START RECORDS FOR PROCESSING

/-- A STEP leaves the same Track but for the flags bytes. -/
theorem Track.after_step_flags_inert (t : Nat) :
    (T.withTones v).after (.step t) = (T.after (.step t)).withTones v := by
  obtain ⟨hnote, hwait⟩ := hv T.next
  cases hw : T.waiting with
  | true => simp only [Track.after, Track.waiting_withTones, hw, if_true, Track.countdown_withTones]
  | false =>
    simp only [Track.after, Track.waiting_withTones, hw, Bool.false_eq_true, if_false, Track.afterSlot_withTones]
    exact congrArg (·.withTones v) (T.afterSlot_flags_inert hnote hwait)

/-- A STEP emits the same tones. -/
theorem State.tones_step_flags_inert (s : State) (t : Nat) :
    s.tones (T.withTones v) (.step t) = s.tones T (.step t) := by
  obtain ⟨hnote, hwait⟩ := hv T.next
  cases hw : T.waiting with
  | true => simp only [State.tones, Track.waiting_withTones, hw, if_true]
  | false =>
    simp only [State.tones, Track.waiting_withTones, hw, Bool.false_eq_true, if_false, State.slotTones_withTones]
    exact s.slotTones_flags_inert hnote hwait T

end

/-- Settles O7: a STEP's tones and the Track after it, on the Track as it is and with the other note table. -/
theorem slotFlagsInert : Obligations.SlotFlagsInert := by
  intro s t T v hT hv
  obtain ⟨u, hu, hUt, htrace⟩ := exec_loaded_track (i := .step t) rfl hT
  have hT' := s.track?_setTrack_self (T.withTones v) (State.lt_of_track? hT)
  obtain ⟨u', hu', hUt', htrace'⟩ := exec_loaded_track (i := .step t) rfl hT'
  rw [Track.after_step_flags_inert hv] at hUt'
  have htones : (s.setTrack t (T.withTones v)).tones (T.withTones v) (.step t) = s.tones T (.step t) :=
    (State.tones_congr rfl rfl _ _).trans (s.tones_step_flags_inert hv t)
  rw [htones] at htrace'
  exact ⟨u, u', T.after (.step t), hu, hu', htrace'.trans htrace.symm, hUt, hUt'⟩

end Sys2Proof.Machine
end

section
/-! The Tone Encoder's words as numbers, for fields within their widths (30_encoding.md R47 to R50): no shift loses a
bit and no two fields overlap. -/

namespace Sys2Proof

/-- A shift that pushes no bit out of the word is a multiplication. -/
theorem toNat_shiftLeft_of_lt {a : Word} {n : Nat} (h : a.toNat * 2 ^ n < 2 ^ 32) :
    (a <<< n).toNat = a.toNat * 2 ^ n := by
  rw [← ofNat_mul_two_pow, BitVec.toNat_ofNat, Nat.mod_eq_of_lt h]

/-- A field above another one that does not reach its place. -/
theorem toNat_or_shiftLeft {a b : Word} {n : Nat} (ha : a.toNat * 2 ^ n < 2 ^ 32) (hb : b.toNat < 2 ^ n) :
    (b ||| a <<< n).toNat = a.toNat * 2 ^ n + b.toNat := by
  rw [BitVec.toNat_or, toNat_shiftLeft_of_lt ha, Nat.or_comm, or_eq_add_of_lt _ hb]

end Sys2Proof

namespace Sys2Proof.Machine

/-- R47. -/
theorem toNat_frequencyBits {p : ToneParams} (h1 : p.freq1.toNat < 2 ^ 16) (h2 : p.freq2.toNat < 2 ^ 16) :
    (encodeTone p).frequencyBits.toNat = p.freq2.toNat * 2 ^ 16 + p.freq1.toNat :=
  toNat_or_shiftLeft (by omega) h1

END RECORDS FOR PROCESSING
START RECORDS FOR PROCESSING

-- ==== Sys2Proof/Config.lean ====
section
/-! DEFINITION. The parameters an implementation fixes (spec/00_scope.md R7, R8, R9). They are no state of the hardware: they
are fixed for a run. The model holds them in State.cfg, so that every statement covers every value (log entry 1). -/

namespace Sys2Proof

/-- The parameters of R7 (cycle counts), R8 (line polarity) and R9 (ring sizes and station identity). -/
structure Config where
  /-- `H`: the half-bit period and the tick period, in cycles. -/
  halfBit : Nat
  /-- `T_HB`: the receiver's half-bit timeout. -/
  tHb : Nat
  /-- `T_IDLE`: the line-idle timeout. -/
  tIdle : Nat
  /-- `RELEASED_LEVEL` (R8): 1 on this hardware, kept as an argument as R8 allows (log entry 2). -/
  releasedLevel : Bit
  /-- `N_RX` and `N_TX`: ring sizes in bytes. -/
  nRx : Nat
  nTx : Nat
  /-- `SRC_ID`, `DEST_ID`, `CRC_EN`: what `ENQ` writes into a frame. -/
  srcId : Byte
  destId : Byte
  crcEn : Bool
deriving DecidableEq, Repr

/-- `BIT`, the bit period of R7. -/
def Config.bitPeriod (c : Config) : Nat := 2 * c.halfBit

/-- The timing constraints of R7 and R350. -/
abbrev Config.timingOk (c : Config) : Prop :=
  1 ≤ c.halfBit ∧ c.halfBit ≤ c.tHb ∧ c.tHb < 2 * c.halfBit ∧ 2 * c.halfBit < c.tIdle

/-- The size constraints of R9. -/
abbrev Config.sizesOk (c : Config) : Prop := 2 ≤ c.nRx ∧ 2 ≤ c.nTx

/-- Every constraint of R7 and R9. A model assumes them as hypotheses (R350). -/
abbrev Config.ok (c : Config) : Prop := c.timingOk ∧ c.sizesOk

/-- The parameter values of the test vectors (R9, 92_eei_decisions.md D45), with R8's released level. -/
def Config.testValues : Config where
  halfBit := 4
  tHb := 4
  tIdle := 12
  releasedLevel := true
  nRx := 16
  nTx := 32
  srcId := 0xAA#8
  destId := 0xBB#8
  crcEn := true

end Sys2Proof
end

END RECORDS FOR PROCESSING
START RECORDS FOR PROCESSING

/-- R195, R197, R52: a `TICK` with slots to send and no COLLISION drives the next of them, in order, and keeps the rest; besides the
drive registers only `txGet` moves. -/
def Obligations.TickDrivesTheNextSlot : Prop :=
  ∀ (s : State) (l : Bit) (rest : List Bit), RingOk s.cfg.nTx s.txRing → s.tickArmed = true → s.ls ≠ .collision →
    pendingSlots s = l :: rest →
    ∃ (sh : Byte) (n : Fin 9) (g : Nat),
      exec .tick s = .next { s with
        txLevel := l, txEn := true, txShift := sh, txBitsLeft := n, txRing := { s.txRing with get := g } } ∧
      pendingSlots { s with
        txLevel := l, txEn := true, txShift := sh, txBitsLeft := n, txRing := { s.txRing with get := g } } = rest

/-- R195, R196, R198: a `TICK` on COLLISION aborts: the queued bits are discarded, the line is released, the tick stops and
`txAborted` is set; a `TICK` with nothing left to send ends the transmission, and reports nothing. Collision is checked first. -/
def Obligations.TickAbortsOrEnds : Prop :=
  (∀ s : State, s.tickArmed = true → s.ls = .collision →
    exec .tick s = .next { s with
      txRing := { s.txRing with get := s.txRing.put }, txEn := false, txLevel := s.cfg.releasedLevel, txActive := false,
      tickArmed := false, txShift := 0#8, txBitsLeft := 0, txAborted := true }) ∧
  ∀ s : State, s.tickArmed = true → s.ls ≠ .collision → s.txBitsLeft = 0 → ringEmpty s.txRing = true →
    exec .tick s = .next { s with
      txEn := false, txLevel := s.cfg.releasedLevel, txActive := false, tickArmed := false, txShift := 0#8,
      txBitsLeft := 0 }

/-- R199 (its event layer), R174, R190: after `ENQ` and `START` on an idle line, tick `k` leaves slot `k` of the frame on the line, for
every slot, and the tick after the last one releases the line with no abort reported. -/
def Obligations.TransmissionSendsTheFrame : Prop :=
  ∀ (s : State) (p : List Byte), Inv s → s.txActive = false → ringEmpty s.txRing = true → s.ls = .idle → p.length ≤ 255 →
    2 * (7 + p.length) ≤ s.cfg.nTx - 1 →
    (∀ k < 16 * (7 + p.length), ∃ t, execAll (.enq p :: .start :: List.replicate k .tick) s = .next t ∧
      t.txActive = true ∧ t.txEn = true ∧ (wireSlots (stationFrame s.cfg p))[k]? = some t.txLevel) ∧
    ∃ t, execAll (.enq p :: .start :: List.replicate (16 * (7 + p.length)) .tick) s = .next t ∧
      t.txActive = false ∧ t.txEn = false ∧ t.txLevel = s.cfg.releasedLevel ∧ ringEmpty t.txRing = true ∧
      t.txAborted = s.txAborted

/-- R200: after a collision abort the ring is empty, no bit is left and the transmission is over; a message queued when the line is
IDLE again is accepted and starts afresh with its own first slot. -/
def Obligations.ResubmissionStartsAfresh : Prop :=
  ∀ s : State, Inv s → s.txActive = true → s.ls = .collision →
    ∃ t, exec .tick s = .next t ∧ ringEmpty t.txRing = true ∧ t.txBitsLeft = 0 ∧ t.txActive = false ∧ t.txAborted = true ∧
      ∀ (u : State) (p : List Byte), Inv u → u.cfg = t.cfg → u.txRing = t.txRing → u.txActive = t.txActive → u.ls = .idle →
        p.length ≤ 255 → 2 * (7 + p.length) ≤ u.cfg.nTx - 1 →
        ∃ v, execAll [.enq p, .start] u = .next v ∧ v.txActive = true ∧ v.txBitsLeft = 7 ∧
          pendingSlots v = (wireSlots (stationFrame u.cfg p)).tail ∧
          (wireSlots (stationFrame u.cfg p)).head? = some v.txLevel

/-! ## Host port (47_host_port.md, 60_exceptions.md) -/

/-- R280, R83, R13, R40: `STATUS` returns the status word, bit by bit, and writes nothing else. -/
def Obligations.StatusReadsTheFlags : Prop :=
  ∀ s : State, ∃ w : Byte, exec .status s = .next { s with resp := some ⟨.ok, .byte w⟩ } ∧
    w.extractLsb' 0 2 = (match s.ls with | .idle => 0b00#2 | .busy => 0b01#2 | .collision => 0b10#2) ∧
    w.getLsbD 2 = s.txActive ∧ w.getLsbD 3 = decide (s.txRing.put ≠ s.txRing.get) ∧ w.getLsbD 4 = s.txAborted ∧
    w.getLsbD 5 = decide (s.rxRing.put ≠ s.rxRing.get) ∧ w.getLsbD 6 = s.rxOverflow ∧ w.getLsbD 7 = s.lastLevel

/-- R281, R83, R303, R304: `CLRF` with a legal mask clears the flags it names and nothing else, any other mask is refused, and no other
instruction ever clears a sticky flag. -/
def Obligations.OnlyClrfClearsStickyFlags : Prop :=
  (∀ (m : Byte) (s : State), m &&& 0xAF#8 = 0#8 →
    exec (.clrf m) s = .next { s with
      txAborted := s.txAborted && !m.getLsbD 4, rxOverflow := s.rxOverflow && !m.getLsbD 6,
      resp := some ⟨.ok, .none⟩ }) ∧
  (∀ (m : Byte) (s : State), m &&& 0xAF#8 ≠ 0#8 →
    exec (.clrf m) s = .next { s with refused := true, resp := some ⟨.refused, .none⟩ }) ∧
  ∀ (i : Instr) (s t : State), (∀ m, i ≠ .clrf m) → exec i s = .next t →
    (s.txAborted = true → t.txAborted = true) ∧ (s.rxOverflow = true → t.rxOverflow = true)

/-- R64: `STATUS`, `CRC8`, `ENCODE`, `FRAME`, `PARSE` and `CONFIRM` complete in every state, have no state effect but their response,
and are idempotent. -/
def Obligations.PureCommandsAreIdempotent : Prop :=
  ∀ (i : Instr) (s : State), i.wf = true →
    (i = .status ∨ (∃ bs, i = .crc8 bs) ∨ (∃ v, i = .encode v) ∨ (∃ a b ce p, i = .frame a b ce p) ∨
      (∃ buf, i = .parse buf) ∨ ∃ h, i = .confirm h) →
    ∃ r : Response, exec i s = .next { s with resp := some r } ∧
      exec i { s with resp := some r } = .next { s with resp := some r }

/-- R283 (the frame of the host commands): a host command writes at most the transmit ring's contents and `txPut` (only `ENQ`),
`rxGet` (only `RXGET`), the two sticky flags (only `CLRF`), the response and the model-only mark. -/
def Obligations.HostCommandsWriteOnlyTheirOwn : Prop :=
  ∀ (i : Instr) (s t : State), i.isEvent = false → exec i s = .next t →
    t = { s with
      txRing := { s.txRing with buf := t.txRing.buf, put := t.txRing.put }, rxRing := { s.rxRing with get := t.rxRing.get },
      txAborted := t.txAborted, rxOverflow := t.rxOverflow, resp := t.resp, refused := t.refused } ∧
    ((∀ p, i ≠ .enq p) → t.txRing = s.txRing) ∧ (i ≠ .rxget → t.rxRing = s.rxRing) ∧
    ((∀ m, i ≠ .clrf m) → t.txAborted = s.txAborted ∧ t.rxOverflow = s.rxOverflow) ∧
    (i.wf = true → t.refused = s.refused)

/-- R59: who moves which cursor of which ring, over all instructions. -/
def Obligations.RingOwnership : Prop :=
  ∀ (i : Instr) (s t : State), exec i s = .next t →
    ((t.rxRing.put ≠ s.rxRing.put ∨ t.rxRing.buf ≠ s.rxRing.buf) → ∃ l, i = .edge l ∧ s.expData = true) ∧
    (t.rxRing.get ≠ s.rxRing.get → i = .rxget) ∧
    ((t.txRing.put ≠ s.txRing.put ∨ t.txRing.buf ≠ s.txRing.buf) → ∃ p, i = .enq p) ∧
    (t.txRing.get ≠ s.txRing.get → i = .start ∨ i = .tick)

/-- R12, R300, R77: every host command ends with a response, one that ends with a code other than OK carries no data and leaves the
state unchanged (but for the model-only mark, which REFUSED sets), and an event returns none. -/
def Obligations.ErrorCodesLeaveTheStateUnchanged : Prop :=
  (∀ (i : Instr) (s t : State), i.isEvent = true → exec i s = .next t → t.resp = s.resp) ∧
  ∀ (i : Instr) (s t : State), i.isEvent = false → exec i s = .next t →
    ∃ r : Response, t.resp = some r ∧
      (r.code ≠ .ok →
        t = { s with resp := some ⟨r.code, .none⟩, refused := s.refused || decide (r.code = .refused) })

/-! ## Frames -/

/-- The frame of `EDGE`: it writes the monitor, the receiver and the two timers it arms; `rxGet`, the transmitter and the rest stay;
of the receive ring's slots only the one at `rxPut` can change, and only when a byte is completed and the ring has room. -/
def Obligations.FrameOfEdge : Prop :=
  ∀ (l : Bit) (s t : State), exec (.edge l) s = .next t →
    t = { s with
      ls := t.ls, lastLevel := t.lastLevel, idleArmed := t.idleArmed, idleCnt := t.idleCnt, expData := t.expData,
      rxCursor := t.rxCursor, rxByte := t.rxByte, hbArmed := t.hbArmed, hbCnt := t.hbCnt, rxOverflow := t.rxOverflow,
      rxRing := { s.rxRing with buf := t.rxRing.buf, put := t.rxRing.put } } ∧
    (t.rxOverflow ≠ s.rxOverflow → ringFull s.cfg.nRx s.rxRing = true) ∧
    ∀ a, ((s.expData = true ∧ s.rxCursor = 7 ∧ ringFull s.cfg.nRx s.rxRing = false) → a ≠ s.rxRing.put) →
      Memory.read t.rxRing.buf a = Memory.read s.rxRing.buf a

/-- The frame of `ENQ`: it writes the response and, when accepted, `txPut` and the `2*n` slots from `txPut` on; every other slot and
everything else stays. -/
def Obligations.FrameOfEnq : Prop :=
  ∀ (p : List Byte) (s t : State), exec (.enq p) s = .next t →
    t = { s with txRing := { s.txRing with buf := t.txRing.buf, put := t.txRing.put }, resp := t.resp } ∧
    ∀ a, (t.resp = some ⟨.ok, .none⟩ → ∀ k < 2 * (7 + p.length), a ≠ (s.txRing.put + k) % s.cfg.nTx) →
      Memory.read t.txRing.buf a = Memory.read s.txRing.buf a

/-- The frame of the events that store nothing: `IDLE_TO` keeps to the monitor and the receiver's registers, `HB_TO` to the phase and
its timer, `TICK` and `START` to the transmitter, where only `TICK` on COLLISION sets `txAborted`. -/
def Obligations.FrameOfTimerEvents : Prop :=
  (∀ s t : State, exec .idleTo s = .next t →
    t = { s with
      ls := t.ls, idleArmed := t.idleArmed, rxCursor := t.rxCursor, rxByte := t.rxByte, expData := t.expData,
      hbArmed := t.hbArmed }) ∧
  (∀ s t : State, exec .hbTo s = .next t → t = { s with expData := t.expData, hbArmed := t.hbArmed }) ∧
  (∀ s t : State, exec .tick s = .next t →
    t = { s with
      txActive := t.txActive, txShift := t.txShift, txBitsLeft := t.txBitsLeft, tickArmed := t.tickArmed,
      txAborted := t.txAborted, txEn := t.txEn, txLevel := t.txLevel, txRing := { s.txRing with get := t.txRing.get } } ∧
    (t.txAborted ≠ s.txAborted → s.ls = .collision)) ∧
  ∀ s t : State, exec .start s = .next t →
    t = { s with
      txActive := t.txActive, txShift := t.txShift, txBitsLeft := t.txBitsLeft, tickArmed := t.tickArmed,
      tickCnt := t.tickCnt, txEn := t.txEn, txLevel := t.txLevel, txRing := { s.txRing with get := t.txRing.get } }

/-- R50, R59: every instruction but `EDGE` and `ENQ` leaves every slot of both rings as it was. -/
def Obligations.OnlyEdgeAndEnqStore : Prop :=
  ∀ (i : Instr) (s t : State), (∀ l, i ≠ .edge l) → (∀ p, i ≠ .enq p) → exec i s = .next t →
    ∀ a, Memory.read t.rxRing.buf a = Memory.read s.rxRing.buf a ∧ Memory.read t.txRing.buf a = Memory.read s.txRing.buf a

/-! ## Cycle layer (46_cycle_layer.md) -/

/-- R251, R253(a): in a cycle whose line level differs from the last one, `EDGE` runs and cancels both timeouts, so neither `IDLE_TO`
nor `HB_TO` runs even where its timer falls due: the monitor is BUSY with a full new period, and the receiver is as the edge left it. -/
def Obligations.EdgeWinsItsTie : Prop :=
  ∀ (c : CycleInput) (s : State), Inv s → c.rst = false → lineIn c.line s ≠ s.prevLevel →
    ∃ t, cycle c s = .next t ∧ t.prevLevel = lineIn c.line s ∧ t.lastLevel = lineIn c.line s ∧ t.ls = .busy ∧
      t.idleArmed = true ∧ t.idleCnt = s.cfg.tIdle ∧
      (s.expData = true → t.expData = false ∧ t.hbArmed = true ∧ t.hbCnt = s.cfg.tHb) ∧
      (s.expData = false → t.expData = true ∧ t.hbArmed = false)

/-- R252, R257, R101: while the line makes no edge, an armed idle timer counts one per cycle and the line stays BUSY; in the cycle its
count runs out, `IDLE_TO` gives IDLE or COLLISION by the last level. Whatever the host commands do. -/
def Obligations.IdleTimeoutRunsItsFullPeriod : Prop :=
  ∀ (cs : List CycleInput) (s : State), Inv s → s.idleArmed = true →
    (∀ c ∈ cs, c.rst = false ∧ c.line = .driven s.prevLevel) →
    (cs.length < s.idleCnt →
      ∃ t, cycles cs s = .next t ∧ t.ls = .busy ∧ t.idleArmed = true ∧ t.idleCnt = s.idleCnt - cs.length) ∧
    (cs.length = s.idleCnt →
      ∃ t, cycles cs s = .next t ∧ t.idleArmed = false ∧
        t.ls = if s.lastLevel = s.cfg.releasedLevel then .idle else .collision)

END RECORDS FOR PROCESSING

- EXERCISE INSTRUCTIONS: Go over the data above and copy every line that has the word "leaves" in it.

- FINAL ANSWER:
/-- A STEP leaves the same Track but for the flags bytes. -/
/-- R199 (its event layer), R174, R190: after `ENQ` and `START` on an idle line, tick `k` leaves slot `k` of the frame on the line, for
/-- R12, R300, R77: every host command ends with a response, one that ends with a code other than OK carries no data and leaves the
/-- R50, R59: every instruction but `EDGE` and `ENQ` leaves every slot of both rings as it was. -/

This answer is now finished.